Return only the lines running from the first line of the listing through the one with "hescape : ((skipBytes", unchanged.
══════
theorem fetchWindow_refusedOnlyFor (l : Word) (s : State) : (fetchWindow l s).RefusedOnlyFor .physOutOfRange :=
  (memRead_refusedOnlyFor l windowLen .instructionFetch s).bind fun _ _ => trivial

theorem writePdBase_refusedOnlyFor (v : Word) (s : State) : (writePdBase v s).RefusedOnlyFor .pdBaseMisaligned := by
  unfold writePdBase
  split_ifs
  · trivial
  · rfl

/-- An instruction is refused only for the reason of the operation it runs. -/
theorem exec_refused {i : Instr} {s : State} {r : Refusal} (h : exec i s = .refused r) :
    r = .physOutOfRange ∨ r = .windowOverrun ∨ r = .pdBaseMisaligned := by
  rcases exec_cases i s with ⟨len, loc, reg, he⟩ | ⟨mod, reg, he⟩ | ⟨f, he, -⟩ |
    rfl | rfl | rfl | rfl | rfl | rfl | rfl | rfl | rfl
  · exact .inr (.inl ((skipBytes_refusedOnlyFor len s).toOutcome (he.symm.trans h)))
  · have hescape : ((skipBytes 1 s).bind fun _ t => resolveEscape mod reg t).RefusedOnlyFor .windowOverrun :=
      (skipBytes_refusedOnlyFor 1 s).bind fun _ t => (resolveEscape_onlyConsumes mod reg).refusedOnlyFor t
    exact .inr (.inl (hescape.toOutcome (he.symm.trans h)))
  · exact .inr (.inl ((skipBytes_refusedOnlyFor 1 s).toOutcome (he.symm.trans h)))
  · exact .inr (.inl ((resolve_onlyConsumes.refusedOnlyFor s).toOutcome h))
  · exact .inl ((translate_refusedOnlyFor _ _ s).toOutcome h)
  · exact .inl ((memRead_refusedOnlyFor _ _ _ s).toOutcome h)
  · exact .inl ((memWrite_refusedOnlyFor _ _ s).toOutcome h)
  · exact .inl ((fetchWindow_refusedOnlyFor _ s).toOutcome h)
  · exact .inr (.inr ((writePdBase_refusedOnlyFor _ s).toOutcome h))
  · cases h
  · cases h
  · cases h

/-! ### The window ends (R99) -/

theorem completePrefix_refused (f : State → State) {s : State} (h : ¬ s.cursor + 1 ≤ windowLen) :
    completePrefix f s = .refused .windowOverrun := by
  rw [completePrefix, skipBytes_refused h, Res.toOutcome_refused]

theorem escape_refused (mod : BitVec 2) (reg : RegIdx) {s : State} (h : ¬ s.cursor + 1 ≤ windowLen) :
    answerLocation ((skipBytes 1 s).bind fun _ t => resolveEscape mod reg t) = .refused .windowOverrun := by
  rw [skipBytes_refused h, Res.bind_refused, answerLocation, Res.toOutcome_refused]

/-- An instruction of the stream longer than what is left of the window is refused: its own length is what it consumes first. -/
theorem exec_overrun {i : Instr} {fmt : Format} {bytes : List Byte} {s : State} (henc : encode i = .stream fmt bytes)
    (h : windowLen < s.cursor + bytes.length) : exec i s = .refused .windowOverrun := by
  have hlen : ¬ s.cursor + (encode i).length ≤ windowLen := by
    rw [henc]
    exact Nat.not_le.mpr h
  cases i
  case resolve | translate | memRead | memWrite | fetchWindow | writePdBase | flushCache | setA20 | reset => cases henc
  case prefixEs | prefixCs | prefixSs | prefixDs | prefixFs | prefixGs | prefixOpsize | prefixAddrsize =>
    exact completePrefix_refused _ hlen
  case a32SibM0 | a32SibM1 | a32SibM2 => exact escape_refused _ _ hlen
  all_goals exact completeForm_refused hlen
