-- ==== Sys2Proof/Machine/State.lean ====
section
/-!
DEFINITION. The state of the machine: the tuple of R32 (`Dev`), and around it the instance parameters, what the
outside world is about to do, and what the bus answered last.
-/

namespace Sys2Proof.Machine

/-- `FSTATE` (R32). -/
inductive FState where
  | idle
  | header
  | run
  | drain
  | done
  | error
  deriving DecidableEq, Repr

/-- The error codes of R280, 0 (no error) first; 9..15 are reserved and have no constructor. -/
inductive ErrCode where
  | noError
  | emptyAlphabet
  | degenerateTree
  | truncatedStream
  | unknownCode
  | emptyCodeTable
  | malformedFrequencyLine
  | inputOverrun
  | frameTooLong
  deriving DecidableEq, Repr

/-- An entry of the code table (R150). The code is right-aligned. -/
structure Entry where
  valid : Bool
  len : BitVec 6
  code : Word
  sym : Symbol
  deriving DecidableEq, Repr

/-- An invalid entry holds all-zero fields (R150). -/
def Entry.invalid : Entry where
  valid := false
  len := 0#6
  code := 0#32
  sym := 0#16

/-- The complete state of a HUFFDEC instance: exactly the variables of R32. The three naturals of R32 are `Nat`
(log entry 13); vectors whose width is a parameter have the greatest legal width (log entry 12). -/
structure Dev where
  fstate : FState
  ct : List Entry
  ctIndex : BitVec 12
  ctStage : Word
  pad : BitVec 8
  padValid : Bool
  bytesRx : Nat
  pos : Nat
  buf : Bits
  ended : Bool
  pend : ErrCode
  pendPos : Word
  out : List Symbol
  symCount : Nat
  errCode : ErrCode
  errPos : Word
  ctWerr : Bool
  cmdErr : Bool
  irqEn : BitVec 2
  irqStat : BitVec 2
  deriving DecidableEq, Repr

/-- The reset values of R32 and R310. -/
def Dev.reset (p : Params) : Dev where
  fstate := .idle
  ct := List.replicate p.ctEntries Entry.invalid
  ctIndex := 0#12
  ctStage := 0#32
  pad := 0#8
  padValid := false
  bytesRx := 0
  pos := 0
  buf := []
  ended := false
  pend := .noError
  pendPos := 0#32
  out := []
  symCount := 0
  errCode := .noError
  errPos := 0#32
  ctWerr := false
  cmdErr := false
  irqEn := 0#2
  irqStat := 0#2

/-- A bus access as the host issues it. `whole` says that the access is of a full 32-bit word: narrowness is a
property of the bus, which a transaction word cannot express (R73, R91). -/
structure Access where
  addr : Nat
  dir : Dir
  data : Word
  whole : Bool
  deriving DecidableEq, Repr

/-- What happens next, from outside the engine or by its leave (R79, R295, R311; log entry 3). -/
inductive Event where
  /-- The host issues a bus access. -/
  | access (a : Access)
  /-- The engine has the turn: it takes its enabled step, if it has one. -/
  | engine
  /-- The platform asserts `rst`. -/
  | reset
  /-- The platform asserts `rst` while an access is on the bus, which R311 forbids (item I13). -/
  | accessInReset (a : Access)
  /-- The platform takes the power away and gives it back, without reset (R295, item I9). -/
  | powerDown
  deriving DecidableEq, Repr

/-- The response on the bus (R73). -/
inductive Resp where
  | okay
  | busError
  deriving DecidableEq, Repr

/-- The answer to a transaction. `rdata` is the 32-bit result of a read (R90); a write has none. -/
structure Reply where
  resp : Resp
  rdata : Option Word
  deriving DecidableEq, Repr

/-- The state of the model: the block's own state `dev`, and the model's own fields. -/
structure State where
  /-- The instance parameters (R5; log entry 1). No step changes them. -/
  cfg : Params
  /-- The state of the block (R32). -/
  dev : Dev
  /-- What is to happen, oldest first (log entry 3). -/
  schedule : List Event
  /-- The answer to the last transaction that reached the block; none before the first (log entry 5). -/
  reply : Option Reply
  /-- How many free values have been drawn (log entry 10). -/
  freeUses : Nat
  /-- A power-down has come without a reset since: the variables hold whatever they hold (log entry 11). No step
  reads it. -/
  lost : Bool
  deriving DecidableEq, Repr

/-- The state after reset of an instance with parameters `p`: R310, nothing scheduled and nothing answered. -/
def State.resetWith (p : Params) : State where
  cfg := p
  dev := Dev.reset p
  schedule := []
  reply := none
  freeUses := 0
  lost := false

/-- The state after reset, with the default parameters of R5 (log entries 1, 2, 4). -/
def State.reset : State := State.resetWith Params.defaults

/-- The faults of the machine: none. The spec gives HUFFDEC no way to stop: an error of a frame is a state
(R290), a bus error is an answer (R73), and a stall leaves the state as it is (R226). Safe: nothing stops early. -/
inductive Fault
  deriving DecidableEq, Repr

/-- The refusals of the machine. -/
inductive Refusal where
  /-- Raised by an arm of `exec` whose instruction has no meaning yet, with the row's mnemonic; no arm raises
  it. Safe: a refusal proves nothing of the hardware. -/
  | notModelled (mnemonic : String)
  deriving DecidableEq, Repr

end Sys2Proof.Machine
end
══════
Task output »
theorem fetchWindow_refusedOnlyFor (l : Word) (s : State) : (fetchWindow l s).RefusedOnlyFor .physOutOfRange :=
  (memRead_refusedOnlyFor l windowLen .instructionFetch s).bind fun _ _ => trivial

theorem writePdBase_refusedOnlyFor (v : Word) (s : State) : (writePdBase v s).RefusedOnlyFor .pdBaseMisaligned := by
  unfold writePdBase
  split_ifs
  · trivial
  · rfl

/-- An instruction is refused only for the reason of the operation it runs. -/
theorem exec_refused {i : Instr} {s : State} {r : Refusal} (h : exec i s = .refused r) :
    r = .physOutOfRange ∨ r = .windowOverrun ∨ r = .pdBaseMisaligned := by
  rcases exec_cases i s with ⟨len, loc, reg, he⟩ | ⟨mod, reg, he⟩ | ⟨f, he, -⟩ |
    rfl | rfl | rfl | rfl | rfl | rfl | rfl | rfl | rfl
  · exact .inr (.inl ((skipBytes_refusedOnlyFor len s).toOutcome (he.symm.trans h)))
  · have hescape : ((skipBytes 1 s).bind fun _ t => resolveEscape mod reg t).RefusedOnlyFor .windowOverrun :=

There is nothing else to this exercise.